「3回中、2回当選」という事実

もちろん、参加資格が認められても「内閣記者会以外(外国プレス・雑誌・フリー等)」の参加枠は10席に限られるため、抽選に選ばれないと会見には参加できない。

*コロナ禍以降の総理大臣記者会見は感染対策を理由にペン記者(質問が許されている記者)の参加人数は29名に制限されており、うち19名は内閣記者会 常勤幹事社19社(1社1名ずつ)。残り10名が内閣記者会以外(外国プレス・雑誌・フリー等)。

ただでさえ普段から官邸への取材機会を制限されている「内閣記者会以外(外国プレス・雑誌・フリー等)」にとっては貴重な取材機会のため、申込数は多く、毎回のように抽選が行われている。

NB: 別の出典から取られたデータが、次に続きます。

-- ==== Sys2Proof/Machine/Names.lean ====
section
/-! DEFINITION. The closed sets of names the spec uses: wire formats (`30_encoding.md` R88), command
faults (`60_exceptions.md` R231, R244), registers (`10_state.md` R20), and the numbers it gives them. -/

namespace Sys2Proof.Machine

/-- The seven wire formats (`30_encoding.md` R88). -/
inductive WireFormat where
  | rgb8b | rgb8r | yuv8 | r210 | yuv10 | r12b | r12l
deriving DecidableEq, Repr

/-- The FMT value of a format (R88). -/
def WireFormat.number : WireFormat → Nat
  | .rgb8b => 1
  | .rgb8r => 2
  | .yuv8 => 3
  | .r210 => 4
  | .yuv10 => 5
  | .r12b => 6
  | .r12l => 7

/-- The format an FMT value names; 0 and 8 to 255 name none (R88, R89). -/
def WireFormat.ofNumber : Nat → Option WireFormat
  | 1 => some .rgb8b
  | 2 => some .rgb8r
  | 3 => some .yuv8
  | 4 => some .r210
  | 5 => some .yuv10
  | 6 => some .r12b
  | 7 => some .r12l
  | _ => none

/-- The ways a geometry can be malformed (`60_exceptions.md` R234). -/
inductive GeometryFault where
  | width | height | floorTooLarge | strideTooSmall | strideMisaligned
deriving DecidableEq, Repr

/-- The sub-code ERR_INFO records (R244). -/
def GeometryFault.subCode : GeometryFault → Nat
  | .width => 1
  | .height => 2
  | .floorTooLarge => 3
  | .strideTooSmall => 4
  | .strideMisaligned => 5

/-- The faults a command can end with (`60_exceptions.md` R231). They are reported by the machine in
STATUS and ERR_INFO and are no stop of the model. -/
inductive CommandFault where
  /-- carries the FMT value (R232) -/
  | unsupportedFormat (fmt : Nat)
  /-- carries what is malformed (R234) -/
  | malformedGeometry (g : GeometryFault)
  /-- carries the length needed, saturated (R235) -/
  | bufferTooSmall (needed : Nat)
  /-- carries the command word (R237) -/
  | illegalCommand (c : Word)
deriving DecidableEq, Repr

/-- The error code of a fault, the value of STATUS.ERR (R231). -/
def CommandFault.code : CommandFault → Nat
  | .unsupportedFormat _ => 1
  | .malformedGeometry _ => 2
  | .bufferTooSmall _ => 3
  | .illegalCommand _ => 4

/-- What ERR_INFO records of a fault (R231, R244). -/
def CommandFault.info : CommandFault → Word
  | .unsupportedFormat fmt => BitVec.ofNat 32 fmt
  | .malformedGeometry g => BitVec.ofNat 32 g.subCode
  | .bufferTooSmall needed => BitVec.ofNat 32 needed
  | .illegalCommand c => c

/-- The nine registers (`10_state.md` R20). -/
inductive Reg where
  | cmd | status | result | errInfo | width | height | stride | dstLen | cfg
deriving DecidableEq, Repr

/-- The byte offset of a register (R20). -/
def Reg.offset : Reg → Nat
  | .cmd => 0x00
  | .status => 0x04
  | .result => 0x08
  | .errInfo => 0x0C
  | .width => 0x10
  | .height => 0x14
  | .stride => 0x18
  | .dstLen => 0x1C
  | .cfg => 0x20

/-- The register a host access of `bits` bits at a byte offset reaches: only whole, aligned 32-bit
accesses at the nine offsets reach one (`10_state.md` R20, R21). -/
def Reg.ofAccess (offset bits : Nat) : Option Reg :=
  if bits ≠ 32 then none
  else if offset = 0x00 then some .cmd
  else if offset = 0x04 then some .status
  else if offset = 0x08 then some .result
  else if offset = 0x0C then some .errInfo
  else if offset = 0x10 then some .width
  else if offset = 0x14 then some .height
  else if offset = 0x18 then some .stride
  else if offset = 0x1C then some .dstLen
  else if offset = 0x20 then some .cfg
  else none

end Sys2Proof.Machine
end

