-- ==== Sys2Proof/Machine/Descriptor.lean ====
section
/-! DEFINITION. The Format Descriptor table of `47_dispatch.md` R200: one constant, from which the clamp
depth, the floor stride and the group function of every format are read (R201). -/

namespace Sys2Proof.Machine

/-- Channel semantics of a format. -/
inductive Channels where
  | rgb | yuv
deriving DecidableEq, Repr

/-- Byte order column of R200. -/
inductive ByteOrder where
  | littleWord | bytes | bigWord
deriving DecidableEq, Repr

/-- Which group function packs a group, with its constant argument (R200). -/
inductive GroupFunction where
  | rgb8 (swap : Bool)
  | yuv8
  | r210
  | yuv10
  | r12 (be : Bool)
deriving DecidableEq, Repr

/-- A row of the table (R200). -/
structure Descriptor where
  depth : Nat
  channels : Channels
  byteOrder : ByteOrder
  groupPixels : Nat
  groupBytes : Nat
  rowPixels : Nat
  rowAlign : Nat
  group : GroupFunction
deriving DecidableEq, Repr

/-- The table (R200). -/
def descriptor : WireFormat → Descriptor
  | .rgb8b => { depth := 8, channels := .rgb, byteOrder := .littleWord, groupPixels := 1, groupBytes := 4
                rowPixels := 1, rowAlign := 4, group := .rgb8 false }
  | .rgb8r => { depth := 8, channels := .rgb, byteOrder := .littleWord, groupPixels := 1, groupBytes := 4
                rowPixels := 1, rowAlign := 4, group := .rgb8 true }
  | .yuv8 => { depth := 8, channels := .yuv, byteOrder := .bytes, groupPixels := 2, groupBytes := 4
               rowPixels := 2, rowAlign := 4, group := .yuv8 }
  | .r210 => { depth := 10, channels := .rgb, byteOrder := .bigWord, groupPixels := 1, groupBytes := 4
               rowPixels := 64, rowAlign := 256, group := .r210 }
  | .yuv10 => { depth := 10, channels := .yuv, byteOrder := .littleWord, groupPixels := 1, groupBytes := 4
                rowPixels := 1, rowAlign := 4, group := .yuv10 }
  | .r12b => { depth := 12, channels := .rgb, byteOrder := .bigWord, groupPixels := 8, groupBytes := 36
               rowPixels := 8, rowAlign := 36, group := .r12 true }
  | .r12l => { depth := 12, channels := .rgb, byteOrder := .littleWord, groupPixels := 8, groupBytes := 36
               rowPixels := 8, rowAlign := 36, group := .r12 false }

end Sys2Proof.Machine
end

この抽選を官邸報道室は公平に行なっていると説明しているが、正直なところ、これについても当初は半信半疑であった。

ところが、フタをあけてみれば筆者が同会見への参加資格を満たした後に申し込んだ3回のうち、なんと2回(8月10日、10月28日)も抽選に当たって参加することができた。連続して抽選に外れることも珍しくない中、非常に幸運だったと言える。

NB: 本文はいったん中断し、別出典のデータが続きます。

/-! ## CLAMP -/

/-- `40_clamp.md` R114, R115, R116: the result of each CLAMP command, by its meaning and as a launched word;
no register but STATUS, RESULT and ERR_INFO changes and no memory. -/
def Obligations.ClampCommandsSaturate : Prop :=
  (∀ (v : Nat) (s : State),
    exec (.clamp8 v) s = .next (succeeded (min v 255) s) ∧
    exec (.clamp10 v) s = .next (succeeded (min v 1023) s) ∧
    exec (.clamp12 v) s = .next (succeeded (min v 4095) s)) ∧
  (∀ (v : Nat) (s : State) (rest : List HostAction), v < 2 ^ 16 →
    (Launched (BitVec.ofNat 32 (0x18000000 + v)) s rest →
      step s = .next (succeeded (min v 255) (setAgenda rest s))) ∧
    (Launched (BitVec.ofNat 32 (0x1A000000 + v)) s rest →
      step s = .next (succeeded (min v 1023) (setAgenda rest s))) ∧
    (Launched (BitVec.ofNat 32 (0x1C000000 + v)) s rest →
      step s = .next (succeeded (min v 4095) (setAgenda rest s))))

/-- `40_clamp.md` R112: ceiling, idempotence, range and monotonicity, for the three declared depths. -/
def Obligations.ClampLaws : Prop :=
  ∀ d : Nat, d = 8 ∨ d = 10 ∨ d = 12 → ∀ v v' : Nat,
    (2 ^ d - 1 < v → clamp v d = 2 ^ d - 1) ∧ (v ≤ 2 ^ d - 1 → clamp v d = v) ∧
    clamp (clamp v d) d = clamp v d ∧ clamp v d ≤ 2 ^ d - 1 ∧ (v ≤ v' → clamp v d ≤ clamp v' d)

/-! ## GEOM -/

/-- `41_geometry.md` R129, R130, R133: the stride of the word-per-pixel formats, and the two faults. -/
def Obligations.GeomWordPerPixel : Prop :=
  decode 0x20000001#32 = .ok .geomRgb8b ∧ decode 0x20000002#32 = .ok .geomRgb8r ∧
  decode 0x20000005#32 = .ok .geomYuv10 ∧
  ∀ (i : Instr) (s : State), i = .geomRgb8b ∨ i = .geomRgb8r ∨ i = .geomYuv10 →
    (s.width.toInt ≤ 0 → exec i s = .next (faulted 2 1 s)) ∧
    (0 < s.width.toInt → s.width.toInt ≤ 1073741823 →
      exec i s = .next (succeeded (s.width.toInt.toNat * 4) s)) ∧
    (1073741823 < s.width.toInt → exec i s = .next (faulted 2 3 s))

/-- `41_geometry.md` R131. -/
def Obligations.GeomYuv8PixelPairs : Prop :=
  decode 0x20000003#32 = .ok .geomYuv8 ∧
  ∀ s : State,
    (s.width.toInt ≤ 0 → exec .geomYuv8 s = .next (faulted 2 1 s)) ∧
    (0 < s.width.toInt → s.width.toInt ≤ 2147483646 →
      exec .geomYuv8 s = .next (succeeded ((s.width.toInt.toNat + 1) / 2 * 4) s)) ∧
    (s.width.toInt = 2147483647 → exec .geomYuv8 s = .next (faulted 2 3 s))

/-- `41_geometry.md` R132. -/
def Obligations.GeomR210AlignsRows : Prop :=
  decode 0x20000004#32 = .ok .geomR210 ∧
  ∀ s : State,
    (s.width.toInt ≤ 0 → exec .geomR210 s = .next (faulted 2 1 s)) ∧
    (0 < s.width.toInt → s.width.toInt ≤ 1073741760 →
      exec .geomR210 s = .next (succeeded ((s.width.toInt.toNat + 63) / 64 * 256) s)) ∧
    (1073741760 < s.width.toInt → exec .geomR210 s = .next (faulted 2 3 s))

/-- `41_geometry.md` R134, R135. -/
def Obligations.GeomR12GroupsOfEight : Prop :=
  decode 0x20000006#32 = .ok .geomR12b ∧ decode 0x20000007#32 = .ok .geomR12l ∧
  ∀ (i : Instr) (s : State), i = .geomR12b ∨ i = .geomR12l →
    (s.width.toInt ≤ 0 → exec i s = .next (faulted 2 1 s)) ∧
    (0 < s.width.toInt → s.width.toInt ≤ 954437176 →
      exec i s = .next (succeeded ((s.width.toInt.toNat + 7) / 8 * 36) s)) ∧
    (954437176 < s.width.toInt → exec i s = .next (faulted 2 3 s))

/-- `41_geometry.md` R127: the floor stride is monotone, equal to that of the width rounded up to the row
unit, a positive multiple of the alignment, and enough for the pixels. -/
def Obligations.FloorStrideLaws : Prop :=
  ∀ (f : WireFormat) (w w' : Nat), 1 ≤ w →
    (w ≤ w' → floorStride f w ≤ floorStride f w') ∧
    floorStride f w = floorStride f (ceilDiv w (descriptor f).rowPixels * (descriptor f).rowPixels) ∧
    0 < floorStride f w ∧ floorStride f w % (descriptor f).rowAlign = 0 ∧
    (f = .rgb8b ∨ f = .rgb8r ∨ f = .r210 ∨ f = .yuv10 → 4 * w ≤ floorStride f w) ∧
    (f = .yuv8 → 2 * w ≤ floorStride f w ∧ floorStride f w % 4 = 0) ∧
    (f = .r12b ∨ f = .r12l → 9 * w ≤ 2 * floorStride f w ∧ floorStride f w % 36 = 0)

しかも、筆者は初参加となった8月10日(改造内閣発足日)の会見終了時に岸田総理に対して、会見室に響き渡るほどの大声で「8人しかやってません! 短すぎます!」と抗議しているのだ。

この日、大きな注目を集めていた旧統一教会をめぐる問題の説明責任を岸田総理が全く果たさないまま、わずか30分弱の質疑で会見を終えようとした上、質問者8名の大半が極めて形式的で緩い質問に終始。

筆者としては我慢の限界を超える状況だったが、とはいえ初参加の駆け出しフリーランス記者がいきなり総理に“野次”を飛ばしたのだ。官邸からも内閣記者会からも「要注意人物」と一発認定されたことは間違いない。

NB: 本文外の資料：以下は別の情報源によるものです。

-- ==== Sys2Proof/Laws/State.lean ====
section
/-! SUPPORT. What each named update of the state does to each field, and the two ways a command ends. -/

namespace Sys2Proof.Machine

variable (s : State)

@[simp] theorem launch_cmd (c : Word) : (launch c s).cmd = c := rfl
@[simp] theorem launch_status (c : Word) : (launch c s).status = statusBusy := rfl
@[simp] theorem launch_result (c : Word) : (launch c s).result = s.result := rfl
@[simp] theorem launch_errInfo (c : Word) : (launch c s).errInfo = s.errInfo := rfl
@[simp] theorem launch_width (c : Word) : (launch c s).width = s.width := rfl
@[simp] theorem launch_height (c : Word) : (launch c s).height = s.height := rfl
@[simp] theorem launch_stride (c : Word) : (launch c s).stride = s.stride := rfl
@[simp] theorem launch_dstLen (c : Word) : (launch c s).dstLen = s.dstLen := rfl
@[simp] theorem launch_cfg (c : Word) : (launch c s).cfg = s.cfg := rfl
@[simp] theorem launch_seq (c : Word) : (launch c s).seq = some ⟨0, 0⟩ := rfl
@[simp] theorem launch_resetLine (c : Word) : (launch c s).resetLine = s.resetLine := rfl
@[simp] theorem launch_src (c : Word) : (launch c s).src = s.src := rfl
@[simp] theorem launch_dst (c : Word) : (launch c s).dst = s.dst := rfl
@[simp] theorem launch_agenda (c : Word) : (launch c s).agenda = s.agenda := rfl
@[simp] theorem launch_rdata (c : Word) : (launch c s).rdata = s.rdata := rfl
@[simp] theorem launch_srcRaces (c : Word) : (launch c s).srcRaces = [] := rfl
@[simp] theorem launch_dstRaces (c : Word) : (launch c s).dstRaces = [] := rfl
@[simp] theorem launch_lent (c : Word) : (launch c s).lent = s.lent := rfl
@[simp] theorem launch_choices (c : Word) : (launch c s).choices = s.choices := rfl

@[simp] theorem completeOk_cmd (v : Nat) : (completeOk v s).cmd = s.cmd := rfl
@[simp] theorem completeOk_status (v : Nat) : (completeOk v s).status = statusDone 0 := rfl
@[simp] theorem completeOk_result (v : Nat) : (completeOk v s).result = BitVec.ofNat 32 v := rfl
@[simp] theorem completeOk_errInfo (v : Nat) : (completeOk v s).errInfo = 0 := rfl
@[simp] theorem completeOk_width (v : Nat) : (completeOk v s).width = s.width := rfl
@[simp] theorem completeOk_height (v : Nat) : (completeOk v s).height = s.height := rfl
@[simp] theorem completeOk_stride (v : Nat) : (completeOk v s).stride = s.stride := rfl
@[simp] theorem completeOk_dstLen (v : Nat) : (completeOk v s).dstLen = s.dstLen := rfl
@[simp] theorem completeOk_cfg (v : Nat) : (completeOk v s).cfg = s.cfg := rfl
@[simp] theorem completeOk_seq (v : Nat) : (completeOk v s).seq = none := rfl
@[simp] theorem completeOk_resetLine (v : Nat) : (completeOk v s).resetLine = s.resetLine := rfl
@[simp] theorem completeOk_src (v : Nat) : (completeOk v s).src = s.src := rfl
@[simp] theorem completeOk_dst (v : Nat) : (completeOk v s).dst = s.dst := rfl
@[simp] theorem completeOk_agenda (v : Nat) : (completeOk v s).agenda = s.agenda := rfl
@[simp] theorem completeOk_rdata (v : Nat) : (completeOk v s).rdata = s.rdata := rfl
@[simp] theorem completeOk_srcRaces (v : Nat) : (completeOk v s).srcRaces = s.srcRaces := rfl
@[simp] theorem completeOk_dstRaces (v : Nat) : (completeOk v s).dstRaces = s.dstRaces := rfl
@[simp] theorem completeOk_lent (v : Nat) : (completeOk v s).lent = s.lent := rfl
@[simp] theorem completeOk_choices (v : Nat) : (completeOk v s).choices = s.choices := rfl

@[simp] theorem raiseFault_cmd (f : CommandFault) : (raiseFault f s).cmd = s.cmd := rfl
@[simp] theorem raiseFault_status (f : CommandFault) : (raiseFault f s).status = statusDone f.code := rfl
@[simp] theorem raiseFault_result (f : CommandFault) : (raiseFault f s).result = 0 := rfl
@[simp] theorem raiseFault_errInfo (f : CommandFault) : (raiseFault f s).errInfo = f.info := rfl
@[simp] theorem raiseFault_width (f : CommandFault) : (raiseFault f s).width = s.width := rfl
@[simp] theorem raiseFault_height (f : CommandFault) : (raiseFault f s).height = s.height := rfl
@[simp] theorem raiseFault_stride (f : CommandFault) : (raiseFault f s).stride = s.stride := rfl
@[simp] theorem raiseFault_dstLen (f : CommandFault) : (raiseFault f s).dstLen = s.dstLen := rfl
@[simp] theorem raiseFault_cfg (f : CommandFault) : (raiseFault f s).cfg = s.cfg := rfl
@[simp] theorem raiseFault_seq (f : CommandFault) : (raiseFault f s).seq = none := rfl
@[simp] theorem raiseFault_resetLine (f : CommandFault) : (raiseFault f s).resetLine = s.resetLine := rfl
@[simp] theorem raiseFault_src (f : CommandFault) : (raiseFault f s).src = s.src := rfl
@[simp] theorem raiseFault_dst (f : CommandFault) : (raiseFault f s).dst = s.dst := rfl
@[simp] theorem raiseFault_agenda (f : CommandFault) : (raiseFault f s).agenda = s.agenda := rfl
@[simp] theorem raiseFault_rdata (f : CommandFault) : (raiseFault f s).rdata = s.rdata := rfl
@[simp] theorem raiseFault_srcRaces (f : CommandFault) : (raiseFault f s).srcRaces = s.srcRaces := rfl
@[simp] theorem raiseFault_dstRaces (f : CommandFault) : (raiseFault f s).dstRaces = s.dstRaces := rfl
@[simp] theorem raiseFault_lent (f : CommandFault) : (raiseFault f s).lent = s.lent := rfl
@[simp] theorem raiseFault_choices (f : CommandFault) : (raiseFault f s).choices = s.choices := rfl

@[simp] theorem resetRegisters_cmd : (resetRegisters s).cmd = 0 := rfl
@[simp] theorem resetRegisters_status : (resetRegisters s).status = 0 := rfl
@[simp] theorem resetRegisters_result : (resetRegisters s).result = 0 := rfl
@[simp] theorem resetRegisters_errInfo : (resetRegisters s).errInfo = 0 := rfl
@[simp] theorem resetRegisters_width : (resetRegisters s).width = 0 := rfl
@[simp] theorem resetRegisters_height : (resetRegisters s).height = 0 := rfl
@[simp] theorem resetRegisters_stride : (resetRegisters s).stride = 0 := rfl
@[simp] theorem resetRegisters_dstLen : (resetRegisters s).dstLen = 0 := rfl
@[simp] theorem resetRegisters_cfg : (resetRegisters s).cfg = s.cfg := rfl
@[simp] theorem resetRegisters_seq : (resetRegisters s).seq = none := rfl
@[simp] theorem resetRegisters_resetLine : (resetRegisters s).resetLine = s.resetLine := rfl
@[simp] theorem resetRegisters_src : (resetRegisters s).src = s.src := rfl
@[simp] theorem resetRegisters_dst : (resetRegisters s).dst = s.dst := rfl
@[simp] theorem resetRegisters_agenda : (resetRegisters s).agenda = s.agenda := rfl
@[simp] theorem resetRegisters_rdata : (resetRegisters s).rdata = s.rdata := rfl
@[simp] theorem resetRegisters_srcRaces : (resetRegisters s).srcRaces = s.srcRaces := rfl
@[simp] theorem resetRegisters_dstRaces : (resetRegisters s).dstRaces = s.dstRaces := rfl
@[simp] theorem resetRegisters_lent : (resetRegisters s).lent = s.lent := rfl
@[simp] theorem resetRegisters_choices : (resetRegisters s).choices = s.choices := rfl

@[simp] theorem setSeq_cmd (q : Seq) : (setSeq q s).cmd = s.cmd := rfl
@[simp] theorem setSeq_status (q : Seq) : (setSeq q s).status = s.status := rfl
@[simp] theorem setSeq_result (q : Seq) : (setSeq q s).result = s.result := rfl
@[simp] theorem setSeq_errInfo (q : Seq) : (setSeq q s).errInfo = s.errInfo := rfl
@[simp] theorem setSeq_width (q : Seq) : (setSeq q s).width = s.width := rfl
@[simp] theorem setSeq_height (q : Seq) : (setSeq q s).height = s.height := rfl
@[simp] theorem setSeq_stride (q : Seq) : (setSeq q s).stride = s.stride := rfl
@[simp] theorem setSeq_dstLen (q : Seq) : (setSeq q s).dstLen = s.dstLen := rfl
@[simp] theorem setSeq_cfg (q : Seq) : (setSeq q s).cfg = s.cfg := rfl
@[simp] theorem setSeq_seq (q : Seq) : (setSeq q s).seq = some q := rfl
@[simp] theorem setSeq_resetLine (q : Seq) : (setSeq q s).resetLine = s.resetLine := rfl
@[simp] theorem setSeq_src (q : Seq) : (setSeq q s).src = s.src := rfl
@[simp] theorem setSeq_dst (q : Seq) : (setSeq q s).dst = s.dst := rfl
@[simp] theorem setSeq_agenda (q : Seq) : (setSeq q s).agenda = s.agenda := rfl
@[simp] theorem setSeq_rdata (q : Seq) : (setSeq q s).rdata = s.rdata := rfl
@[simp] theorem setSeq_srcRaces (q : Seq) : (setSeq q s).srcRaces = s.srcRaces := rfl
@[simp] theorem setSeq_dstRaces (q : Seq) : (setSeq q s).dstRaces = s.dstRaces := rfl
@[simp] theorem setSeq_lent (q : Seq) : (setSeq q s).lent = s.lent := rfl
@[simp] theorem setSeq_choices (q : Seq) : (setSeq q s).choices = s.choices := rfl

*外部配信サイト等で動画を再生できない場合は筆者のYoutubeチャンネル「犬飼淳」で視聴可能。

ここまで好き勝手に行動していたにもかかわらず、その次の2回目の参加で初めて質問することができたのだ。フリーランス記者の場合、初参加から初質問までに数年、人によっては10年近くかかったとも聞いていたので、筆者は極めて幸運だ。

こうした事実を踏まえると、総理大臣記者会見は確かに閉鎖性が高いが、ギリギリのところで最低限の公平性は担保されているのかもしれない。